The above should setup a file in /etc/xinetd.d that will point to the /usr/bin/clustercheck bash script.  The xinetd.d config file configures the check for requests coming to port 9200.  Upon such a connection, xinetd will call the /usr/bin/clustercheck script which queries the database using SHOW GLOBAL STATUS commands to determine whether a node is ready to receive traffic.  On a successful response, the script will return a HTTP formatted response header with code 200 and a message stating whether the node is synced or not.

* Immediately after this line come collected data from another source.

-- ==== Sys2Proof/Machine/Dispatch.lean ====
section
/-! DEFINITION. The dispatch: one arm per operation. The bank operand has selected the operation and is dropped here
(notes/assumptions/14.md). -/

namespace Sys2Proof.Machine

def exec (i : Instr) (s : State) : Host.Outcome State Fault Refusal :=
  match i with
  | .rdRam _ addr => Sys2Proof.Machine.execRdRam addr s
  | .rdBasic _ addr => Sys2Proof.Machine.execRdBasic addr s
  | .rdKernal _ addr => Sys2Proof.Machine.execRdKernal addr s
  | .rdChar _ addr => Sys2Proof.Machine.execRdChar addr s
  | .rdColor _ addr => Sys2Proof.Machine.execRdColor addr s
  | .rdSound _ addr => Sys2Proof.Machine.execRdSound addr s
  | .rdVideo _ addr => Sys2Proof.Machine.execRdVideo addr s
  | .rdIota _ addr => Sys2Proof.Machine.execRdIota addr s
  | .rdIotb _ addr => Sys2Proof.Machine.execRdIotb addr s
  | .rdUnmapped _ addr => Sys2Proof.Machine.execRdUnmapped addr s
  | .wrRam _ addr data => Sys2Proof.Machine.execWrRam addr data s
  | .wrColor _ addr data => Sys2Proof.Machine.execWrColor addr data s
  | .wrSound _ addr data => Sys2Proof.Machine.execWrSound addr data s
  | .wrVideo _ addr data => Sys2Proof.Machine.execWrVideo addr data s
  | .wrIota _ addr data => Sys2Proof.Machine.execWrIota addr data s
  | .wrIotb _ addr data => Sys2Proof.Machine.execWrIotb addr data s
  | .wrUnmapped _ addr data => Sys2Proof.Machine.execWrUnmapped addr data s
  | .frame => Sys2Proof.Machine.execFrame s
  | .reset => Sys2Proof.Machine.execReset s

end Sys2Proof.Machine
end

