/-- Settles O46: the last write to a pixel of a cell is the cell's own, whose colour is the glyph bit's; outside the grid there
is none. -/
theorem renderPaintsTheGlyphBits : Obligations.RenderPaintsTheGlyphBits := by
  intro c args f w h hshaped hwidth hheight
  refine ⟨fun i y x hi hy hx => ?_, fun px py hout => pixel?_render_of_none (lastWrite_renderWrites_outside hout)⟩
  have hcol := cell_column_lt hi
  have hrow := cell_row_lt hi
  obtain ⟨old, hold⟩ := Option.isSome_iff_exists.mp ((shaped_pixel_isSome hshaped).mpr
    (show args.originX + 8 * (i % c.cols) + x < w ∧ args.originY + 8 * (i / c.cols) + y < h by omega))
  rw [pixel?_render, hold, lastWrite_renderWrites hi hy hx, renderPixel_colour]
  change some _ = if (glyphRow c args i y).getLsbD (7 - x) then some (foregroundColour c args i) else _
  split
  · rfl
  · unfold backgroundColour?
    cases args.background <;> rfl

/-- Settles O47: a clear bit without a background table is no write. -/
theorem emptyGlyphIsTransparent : Obligations.EmptyGlyphIsTransparent := by
  intro c args f i hi hbackground hglyph x y hx hy
  refine pixel?_render_of_none ?_
  have hrow : glyphRow c args i y = 0 := hglyph y hy
  rw [lastWrite_renderWrites hi hy hx, renderPixel_colour, hrow, backgroundColour?, hbackground]
  simp

/-! The layers of a frame (R107, R113). -/

theorem lowNibble_zextNibble (k : Nibble) : lowNibble (zextNibble k) = k := by
  apply BitVec.eq_of_toNat_eq
  rw [lowNibble_toNat, zextNibble_toNat, Nat.mod_eq_of_lt k.isLt]

/-- What the text layer of FRAME writes to a pixel. -/
theorem lastWrite_frame (s : State) (px py : Nat) :
    lastWrite (renderWrites s.cfg (frameArgs s)) px py = textPixel? s px py := by
  unfold textPixel?
  cases hcell : cellOfPixel s.cfg px py with
  | none => exact lastWrite_renderWrites_outside (args := frameArgs s) (cellOfPixel_none_iff.mp hcell)
  | some i =>
    obtain ⟨hi, hpx, hpy⟩ := position_of_cellOfPixel hcell
    have hlast := lastWrite_renderWrites (args := frameArgs s) hi (Nat.mod_lt (py - s.cfg.originY) (by decide : 0 < 8))
      (Nat.mod_lt (px - s.cfg.originX) (by decide : 0 < 8))
    have hfg : foregroundColour s.cfg (frameArgs s) i = paletteColour s.cfg (s.colorCell (BitVec.ofNat 10 i)) :=
      congrArg (paletteColour s.cfg) (lowNibble_zextNibble _)
    rw [renderPixel_colour, hfg] at hlast
    change lastWrite _ (s.cfg.originX + 8 * (i % s.cfg.cols) + (px - s.cfg.originX) % 8)
      (s.cfg.originY + 8 * (i / s.cfg.cols) + (py - s.cfg.originY) % 8) = _ at hlast
    rw [← hpx, ← hpy] at hlast
    exact hlast

/-- The writes of the cursor are the 64 pixels of its cell, in its colour. -/
theorem mem_cursorWrites {s : State} {w : PixelWrite} (hcol : (s.ramByte s.cfg.cursorColAddr).toNat < s.cfg.cols)
    (hrow : (s.ramByte s.cfg.cursorRowAddr).toNat < s.cfg.rows) :
    w ∈ cursorWrites s ↔ ∃ y < 8, ∃ x < 8, w =
      ⟨s.cfg.originX + 8 * (s.ramByte s.cfg.cursorColAddr).toNat + x,
        s.cfg.originY + 8 * (s.ramByte s.cfg.cursorRowAddr).toNat + y,
        paletteColour s.cfg (lowNibble (s.ramByte s.cfg.textColourAddr))⟩ := by
  rw [cursorWrites, if_pos ⟨hcol, hrow⟩]
  simp only [List.mem_flatMap, List.mem_map, List.mem_range, eq_comm]
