-- ==== Sys2Proof/Word.lean ====
section
/-! DEFINITION. The widths of the core's words (spec/00_scope.md R7, R8). -/

namespace Sys2Proof

/-- A 32-bit register value, `bits[32]`: read as `u32`, `i32` or `f32` as the rule that uses it says
(00_scope.md R8). Its `+` and `-` are the wrap-around arithmetic modulo 2^32 of R8. -/
abbrev Word := BitVec 32

/-- A 16-bit value: a bus request descriptor (30_encoding.md R111) or a tick's elapsed milliseconds
(30_encoding.md R115, R124). -/
abbrev Half := BitVec 16

/-- A byte address in the 4 KiB register space (20_memory.md R80). -/
abbrev Addr := BitVec 12

end Sys2Proof
end

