/-- The commands accepted before INIT leave wheels and odometry at reset: Disable and RESET_ODOM write the values that
stand there, and every other command that would move them needs READY. -/
theorem CommandEffect.beforeInitInv {c : Command} {s t : State} (heffect : CommandEffect c s t)
    (h : BeforeInitInv s) : BeforeInitInv t := by
  intro hready
  rw [heffect.frame.ready, Bool.or_eq_false_iff, decide_eq_false_iff_not] at hready
  obtain ⟨hready, hinit⟩ := hready
  have hreset := h hready
  have ⟨hwheels, hodom, htimes⟩ := hreset
  have hwheel (w : WheelId) : s.wheel w = Wheel.reset s.params.winN := by
    rw [State.wheel, hwheels, PerWheel.get_all]
  have hdisable (w : WheelId) : wheelDisable (s.wheel w) = s.wheel w := by rw [hwheel, wheelDisable_reset]
  cases c with
  | init => contradiction
  | nop => subst heffect; exact hreset
  | getOdom | getWheelStates | wGetState =>
    obtain ⟨r, rfl⟩ := heffect
    exact hreset
  | disableAll =>
    obtain rfl := heffect.trans ((doneOnChosen_onWheels _ s).eq_self hdisable)
    exact hreset
  | wDisable v =>
    obtain rfl := heffect.trans ((doneOnChosen_onWheel v _ s).eq_self hdisable)
    exact hreset
  | resetOdom =>
    have hdistance (w : WheelId) : { s.wheel w with distTicks := 0 } = s.wheel w := by rw [hwheel]; rfl
    obtain rfl := heffect.trans ((doneOnChosen_onWheels _ _).eq_self hdistance)
    exact ⟨hwheels, by rw [State.setOdom_odom, hodom]; rfl, htimes⟩
  | tick | setSpeed | enableAll | wEnable | wSetTarget | pidReset | pidSetCoeffs | pidSetRange =>
    simp [CommandEffect, hready] at heffect

theorem BeforeInitInv.step {s t : State} (h : BeforeInitInv s) (hstep : step s = .next t) : BeforeInitInv t := by
  cases step_cases s t hstep with
  | idle _ ht | arg0 _ _ _ ht | arg1 _ _ _ ht | arg2 _ _ _ ht | read _ _ _ ht | encoder _ _ _ _ ht
  | current _ _ _ _ ht | illegal _ _ _ ht => subst ht; exact h
  | malformed write _ _ ht => rw [ht, malformedAccess_eq]; exact h
  | config c v _ _ ht =>
    obtain ⟨-, hwrite⟩ | ⟨-, hwrite⟩ := writeCfg_cases c v (takeMove s) <;> rw [ht, hwrite] <;> exact h
  | clear v _ _ ht => subst ht; exact BeforeInitInv.clearErrors (s := takeMove s) h v
  | reset _ ht => subst ht; exact beforeInitInv_coreReset _
  | command c _ hexec =>
    obtain ⟨code, -, rfl⟩ | ⟨-, heffect⟩ := command_cases c _ t hexec
    · exact h
    · exact heffect.beforeInitInv h

/-- Settles O54, by what the step does. -/
theorem stepKeepsWheelsAtResetUntilInit : Obligations.StepKeepsWheelsAtResetUntilInit := fun _ _ h hstep => h.step hstep

/-! The invariants after reset. -/

/-- What the model gives the channels at power-on (log 8). -/
theorem reset_channel (w : WheelId) : State.reset.channel w = { encCnt := 0, iWind := 0 } := PerWheel.get_all _ w

theorem errorCodeCoherent_reset : ErrorCodeCoherent Status.reset := ⟨fun _ => rfl, nofun⟩

theorem powerSafe_reset (pwmCeil winN : Word) : PowerSafe pwmCeil (Wheel.reset winN) :=
  .of_zero rfl ⟨0, Nat.zero_le _, u2f_zero.symm⟩

/-- Settles O55: the parameters are legal, and each invariant holds of the reset values of its registers. -/
theorem resetMeetsTheInvariants : Obligations.ResetMeetsTheInvariants := by
  have ⟨⟨hwinN, _⟩, _⟩ := paramsLegal_open
  have hwheel := coreReset_wheel State.reset
  rw [coreReset_reset] at hwheel
  refine ⟨⟨paramsLegal_open, fun w => ?_⟩, ⟨paramsLegal_open, fun w => ?_⟩, fun w => ⟨?_, ?_⟩,
    errorCodeCoherent_reset, ⟨configLegal_reset, nofun⟩, beforeInitInv_coreReset State.reset⟩
  · rw [hwheel]
    exact windowOk_reset hwinN
  · rw [hwheel]
    exact powerSafe_reset _ _
  · rw [hwheel]
    exact Nat.two_pow_pos _
  · rw [reset_channel]
    exact Nat.two_pow_pos _

end Sys2Proof.Machine
end
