-- ==== Sys2Proof/Machine/Dispatch.lean ====
section
/-! DEFINITION. The engine's step, one arm per command (40_command_lifecycle.md R201, R205): from the state after
acceptance to the state after completion. -/

namespace Sys2Proof.Machine

def exec (i : Instr) (s : State) : Host.Outcome State Fault Refusal :=
  match i with
  | .nop => Sys2Proof.Machine.execNop s
  | .clear => Sys2Proof.Machine.execClear s
  | .count => Sys2Proof.Machine.execCount s
  | .build => Sys2Proof.Machine.execBuild s
  | .gencodes => Sys2Proof.Machine.execGencodes s
  | .serialize => Sys2Proof.Machine.execSerialize s
  | .encode => Sys2Proof.Machine.execEncode s
  | .decode => Sys2Proof.Machine.execDecode s
  | .reservedOp op => Sys2Proof.Machine.execReservedOp op s
  | .rsvdBit4 w => Sys2Proof.Machine.execRsvdBit4 w s
  | .rsvdBit5 w => Sys2Proof.Machine.execRsvdBit5 w s
  | .rsvdBit6 w => Sys2Proof.Machine.execRsvdBit6 w s
  | .rsvdBit7 w => Sys2Proof.Machine.execRsvdBit7 w s
  | .rsvdBit8 w => Sys2Proof.Machine.execRsvdBit8 w s
  | .rsvdBit9 w => Sys2Proof.Machine.execRsvdBit9 w s
  | .rsvdBit10 w => Sys2Proof.Machine.execRsvdBit10 w s
  | .rsvdBit11 w => Sys2Proof.Machine.execRsvdBit11 w s
  | .rsvdBit12 w => Sys2Proof.Machine.execRsvdBit12 w s
  | .rsvdBit13 w => Sys2Proof.Machine.execRsvdBit13 w s
  | .rsvdBit14 w => Sys2Proof.Machine.execRsvdBit14 w s
  | .rsvdBit15 w => Sys2Proof.Machine.execRsvdBit15 w s
  | .rsvdBit16 w => Sys2Proof.Machine.execRsvdBit16 w s
  | .rsvdBit17 w => Sys2Proof.Machine.execRsvdBit17 w s
  | .rsvdBit18 w => Sys2Proof.Machine.execRsvdBit18 w s
  | .rsvdBit19 w => Sys2Proof.Machine.execRsvdBit19 w s
  | .rsvdBit20 w => Sys2Proof.Machine.execRsvdBit20 w s
  | .rsvdBit21 w => Sys2Proof.Machine.execRsvdBit21 w s
  | .rsvdBit22 w => Sys2Proof.Machine.execRsvdBit22 w s
  | .rsvdBit23 w => Sys2Proof.Machine.execRsvdBit23 w s
  | .rsvdBit24 w => Sys2Proof.Machine.execRsvdBit24 w s
  | .rsvdBit25 w => Sys2Proof.Machine.execRsvdBit25 w s
  | .rsvdBit26 w => Sys2Proof.Machine.execRsvdBit26 w s
  | .rsvdBit27 w => Sys2Proof.Machine.execRsvdBit27 w s
  | .rsvdBit28 w => Sys2Proof.Machine.execRsvdBit28 w s
  | .rsvdBit29 w => Sys2Proof.Machine.execRsvdBit29 w s
  | .rsvdBit30 w => Sys2Proof.Machine.execRsvdBit30 w s
  | .rsvdBit31 w => Sys2Proof.Machine.execRsvdBit31 w s

end Sys2Proof.Machine
end

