-- ==== Sys2Proof/Laws/PerInstr.lean ====
section
/-! SUPPORT. The family TableRow: the word of a well-formed instruction meets the match and the mask of its row of
spec/opcode_table.json. -/

namespace Sys2Proof.Laws

/-- The row's "mask". -/
def rowMask : Instr → Word
  | .nop => 0xFFFFFFFF
  | .clear => 0xFFFFFFFF
  | .count => 0xFFFFFFFF
  | .build => 0xFFFFFFFF
  | .gencodes => 0xFFFFFFFF
  | .serialize => 0xFFFFFFFF
  | .encode => 0xFFFFFFFF
  | .decode => 0xFFFFFFFF
  | .reservedOp _ => 0xFFFFFFF8
  | .rsvdBit4 _ => BitVec.twoPow 32 4
  | .rsvdBit5 _ => BitVec.twoPow 32 5
  | .rsvdBit6 _ => BitVec.twoPow 32 6
  | .rsvdBit7 _ => BitVec.twoPow 32 7
  | .rsvdBit8 _ => BitVec.twoPow 32 8
  | .rsvdBit9 _ => BitVec.twoPow 32 9
  | .rsvdBit10 _ => BitVec.twoPow 32 10
  | .rsvdBit11 _ => BitVec.twoPow 32 11
  | .rsvdBit12 _ => BitVec.twoPow 32 12
  | .rsvdBit13 _ => BitVec.twoPow 32 13
  | .rsvdBit14 _ => BitVec.twoPow 32 14
  | .rsvdBit15 _ => BitVec.twoPow 32 15
  | .rsvdBit16 _ => BitVec.twoPow 32 16
  | .rsvdBit17 _ => BitVec.twoPow 32 17
  | .rsvdBit18 _ => BitVec.twoPow 32 18
  | .rsvdBit19 _ => BitVec.twoPow 32 19
  | .rsvdBit20 _ => BitVec.twoPow 32 20
  | .rsvdBit21 _ => BitVec.twoPow 32 21
  | .rsvdBit22 _ => BitVec.twoPow 32 22
  | .rsvdBit23 _ => BitVec.twoPow 32 23
  | .rsvdBit24 _ => BitVec.twoPow 32 24
  | .rsvdBit25 _ => BitVec.twoPow 32 25
  | .rsvdBit26 _ => BitVec.twoPow 32 26
  | .rsvdBit27 _ => BitVec.twoPow 32 27
  | .rsvdBit28 _ => BitVec.twoPow 32 28
  | .rsvdBit29 _ => BitVec.twoPow 32 29
  | .rsvdBit30 _ => BitVec.twoPow 32 30
  | .rsvdBit31 _ => BitVec.twoPow 32 31

/-- The row's "match". -/
def rowMatch : Instr → Word
  | .nop => 0x00000000
  | .clear => 0x00000001
  | .count => 0x00000002
  | .build => 0x00000003
  | .gencodes => 0x00000004
  | .serialize => 0x00000005
  | .encode => 0x00000006
  | .decode => 0x00000007
  | .reservedOp _ => 0x00000008
  | .rsvdBit4 _ => BitVec.twoPow 32 4
  | .rsvdBit5 _ => BitVec.twoPow 32 5
  | .rsvdBit6 _ => BitVec.twoPow 32 6
  | .rsvdBit7 _ => BitVec.twoPow 32 7
  | .rsvdBit8 _ => BitVec.twoPow 32 8
  | .rsvdBit9 _ => BitVec.twoPow 32 9
  | .rsvdBit10 _ => BitVec.twoPow 32 10
  | .rsvdBit11 _ => BitVec.twoPow 32 11
  | .rsvdBit12 _ => BitVec.twoPow 32 12
  | .rsvdBit13 _ => BitVec.twoPow 32 13
  | .rsvdBit14 _ => BitVec.twoPow 32 14
  | .rsvdBit15 _ => BitVec.twoPow 32 15
  | .rsvdBit16 _ => BitVec.twoPow 32 16
  | .rsvdBit17 _ => BitVec.twoPow 32 17
  | .rsvdBit18 _ => BitVec.twoPow 32 18
  | .rsvdBit19 _ => BitVec.twoPow 32 19
  | .rsvdBit20 _ => BitVec.twoPow 32 20
  | .rsvdBit21 _ => BitVec.twoPow 32 21
  | .rsvdBit22 _ => BitVec.twoPow 32 22
  | .rsvdBit23 _ => BitVec.twoPow 32 23
  | .rsvdBit24 _ => BitVec.twoPow 32 24
  | .rsvdBit25 _ => BitVec.twoPow 32 25
  | .rsvdBit26 _ => BitVec.twoPow 32 26
  | .rsvdBit27 _ => BitVec.twoPow 32 27
  | .rsvdBit28 _ => BitVec.twoPow 32 28
  | .rsvdBit29 _ => BitVec.twoPow 32 29
  | .rsvdBit30 _ => BitVec.twoPow 32 30
  | .rsvdBit31 _ => BitVec.twoPow 32 31

/-- The word of `i` is one of its row's. -/
def TableRow.Statement (i : Instr) : Prop := i.wellFormed = true → encode i &&& rowMask i = rowMatch i

theorem and_twoPow_of_lowestRsvd (n : Nat) (w : Word) (h : lowestRsvd n w = true) :
    w &&& BitVec.twoPow 32 n = BitVec.twoPow 32 n := by
  have hb : w.getLsbD n = true := by simp [lowestRsvd] at h; exact h.1
  rw [BitVec.and_twoPow, if_pos hb]

theorem TableRow.nop : Statement .nop := fun _ => rfl
theorem TableRow.clear : Statement .clear := fun _ => rfl
theorem TableRow.count : Statement .count := fun _ => rfl
theorem TableRow.build : Statement .build := fun _ => rfl
theorem TableRow.gencodes : Statement .gencodes := fun _ => rfl
theorem TableRow.serialize : Statement .serialize := fun _ => rfl
theorem TableRow.encode : Statement .encode := fun _ => rfl
theorem TableRow.decode : Statement .decode := fun _ => rfl
theorem TableRow.reservedOp (op : BitVec 4) : Statement (.reservedOp op) := by
  revert op; unfold Statement; decide
theorem TableRow.rsvdBit4 (w : Word) : Statement (.rsvdBit4 w) := and_twoPow_of_lowestRsvd 4 w
theorem TableRow.rsvdBit5 (w : Word) : Statement (.rsvdBit5 w) := and_twoPow_of_lowestRsvd 5 w
theorem TableRow.rsvdBit6 (w : Word) : Statement (.rsvdBit6 w) := and_twoPow_of_lowestRsvd 6 w
theorem TableRow.rsvdBit7 (w : Word) : Statement (.rsvdBit7 w) := and_twoPow_of_lowestRsvd 7 w
theorem TableRow.rsvdBit8 (w : Word) : Statement (.rsvdBit8 w) := and_twoPow_of_lowestRsvd 8 w
theorem TableRow.rsvdBit9 (w : Word) : Statement (.rsvdBit9 w) := and_twoPow_of_lowestRsvd 9 w
theorem TableRow.rsvdBit10 (w : Word) : Statement (.rsvdBit10 w) := and_twoPow_of_lowestRsvd 10 w
theorem TableRow.rsvdBit11 (w : Word) : Statement (.rsvdBit11 w) := and_twoPow_of_lowestRsvd 11 w
theorem TableRow.rsvdBit12 (w : Word) : Statement (.rsvdBit12 w) := and_twoPow_of_lowestRsvd 12 w
theorem TableRow.rsvdBit13 (w : Word) : Statement (.rsvdBit13 w) := and_twoPow_of_lowestRsvd 13 w
theorem TableRow.rsvdBit14 (w : Word) : Statement (.rsvdBit14 w) := and_twoPow_of_lowestRsvd 14 w
theorem TableRow.rsvdBit15 (w : Word) : Statement (.rsvdBit15 w) := and_twoPow_of_lowestRsvd 15 w
theorem TableRow.rsvdBit16 (w : Word) : Statement (.rsvdBit16 w) := and_twoPow_of_lowestRsvd 16 w
theorem TableRow.rsvdBit17 (w : Word) : Statement (.rsvdBit17 w) := and_twoPow_of_lowestRsvd 17 w
theorem TableRow.rsvdBit18 (w : Word) : Statement (.rsvdBit18 w) := and_twoPow_of_lowestRsvd 18 w
theorem TableRow.rsvdBit19 (w : Word) : Statement (.rsvdBit19 w) := and_twoPow_of_lowestRsvd 19 w
theorem TableRow.rsvdBit20 (w : Word) : Statement (.rsvdBit20 w) := and_twoPow_of_lowestRsvd 20 w
theorem TableRow.rsvdBit21 (w : Word) : Statement (.rsvdBit21 w) := and_twoPow_of_lowestRsvd 21 w
theorem TableRow.rsvdBit22 (w : Word) : Statement (.rsvdBit22 w) := and_twoPow_of_lowestRsvd 22 w
theorem TableRow.rsvdBit23 (w : Word) : Statement (.rsvdBit23 w) := and_twoPow_of_lowestRsvd 23 w
theorem TableRow.rsvdBit24 (w : Word) : Statement (.rsvdBit24 w) := and_twoPow_of_lowestRsvd 24 w
theorem TableRow.rsvdBit25 (w : Word) : Statement (.rsvdBit25 w) := and_twoPow_of_lowestRsvd 25 w
theorem TableRow.rsvdBit26 (w : Word) : Statement (.rsvdBit26 w) := and_twoPow_of_lowestRsvd 26 w
theorem TableRow.rsvdBit27 (w : Word) : Statement (.rsvdBit27 w) := and_twoPow_of_lowestRsvd 27 w
theorem TableRow.rsvdBit28 (w : Word) : Statement (.rsvdBit28 w) := and_twoPow_of_lowestRsvd 28 w
theorem TableRow.rsvdBit29 (w : Word) : Statement (.rsvdBit29 w) := and_twoPow_of_lowestRsvd 29 w
theorem TableRow.rsvdBit30 (w : Word) : Statement (.rsvdBit30 w) := and_twoPow_of_lowestRsvd 30 w
theorem TableRow.rsvdBit31 (w : Word) : Statement (.rsvdBit31 w) := and_twoPow_of_lowestRsvd 31 w

end Sys2Proof.Laws
end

Unfortunately, there is a bug in /usr/bin/clustercheck script that can cause some connections from remote hosts to fail.  The fix is to add a “sleep 0.1” to the script in four places as noted below:

#!/bin/bash
#
# Script to make a proxy (ie HAProxy) capable of monitoring Percona XtraDB Cluster nodes properly
#
# Authors:
# Raghavendra Prabhu <raghavendra.prabhu@percona.com>
# Olaf van Zandwijk <olaf.vanzandwijk@nedap.com>
#
# Based on the original script from Unai Rodriguez and Olaf (https://github.com/olafz/percona-clustercheck)
#
# Grant privileges required:
# GRANT PROCESS ON *.* TO 'clustercheckuser'@'localhost' IDENTIFIED BY 'clustercheckpassword!';

if [[ $1 == '-h' || $1 == '--help' ]];then
  echo "Usage: $0 <user> <pass> <available_when_donor=0|1> <log_file>"
  exit
fi

MYSQL_USERNAME="${1-clustercheckuser}"
MYSQL_PASSWORD="${2-clustercheckpassword!}"
AVAILABLE_WHEN_DONOR=${3:-0}
ERR_FILE="${4:-/dev/null}"

#Timeout exists for instances where mysqld may be hung
TIMEOUT=10

#
# Perform the query to check the wsrep_local_state
#
WSREP_STATUS=`mysql -nNE --connect-timeout=$TIMEOUT --user=${MYSQL_USERNAME} --password=${MYSQL_PASSWORD} -e "SHOW STATUS LIKE 'wsrep_local_state';" 2>${ERR_FILE} | tail -1 2>>${ERR_FILE}`

if [[ "${WSREP_STATUS}" == "4" ]] || [[ "${WSREP_STATUS}" == "2" && ${AVAILABLE_WHEN_DONOR} == 1 ]]
then
  # Percona XtraDB Cluster node local state is 'Synced' => return HTTP 200
  # Shell return-code is 0
  echo -en "HTTP/1.1 200 OK\r\n"
  echo -en "Content-Type: text/plain\r\n"
  echo -en "Connection: close\r\n"
  sleep 0.1
  echo -en "Content-Length: 40\r\n"
  echo -en "\r\n"
  sleep 0.1
  echo -en "Percona XtraDB Cluster Node is synced.\r\n"
  exit 0
else
  # Percona XtraDB Cluster node local state is not 'Synced' => return HTTP 503
  # Shell return-code is 1
  echo -en "HTTP/1.1 503 Service Unavailable\r\n"
  echo -en "Content-Type: text/plain\r\n"
  echo -en "Connection: close\r\n"
  sleep 0.1
  echo -en "Content-Length: 44\r\n"
  echo -en "\r\n"
  sleep 0.1
  echo -en "Percona XtraDB Cluster Node is not synced.\r\n"
  exit 1
fi

The cluster should now be up and operational.

 

Node Testing

You can test each node locally to see if they are part of the cluster by executing the following command:

curl http://127.0.0.1:9200

If you want to check each node remotely, you can verify that all nodes are up and running properly via HTTP response:

curl http://node1:9200
curl http://node2:9200
curl http://node3:9200

This will return the following result if the node you are checking is synced with the rest of the cluster.

Percona XtraDB Cluster Node is synced.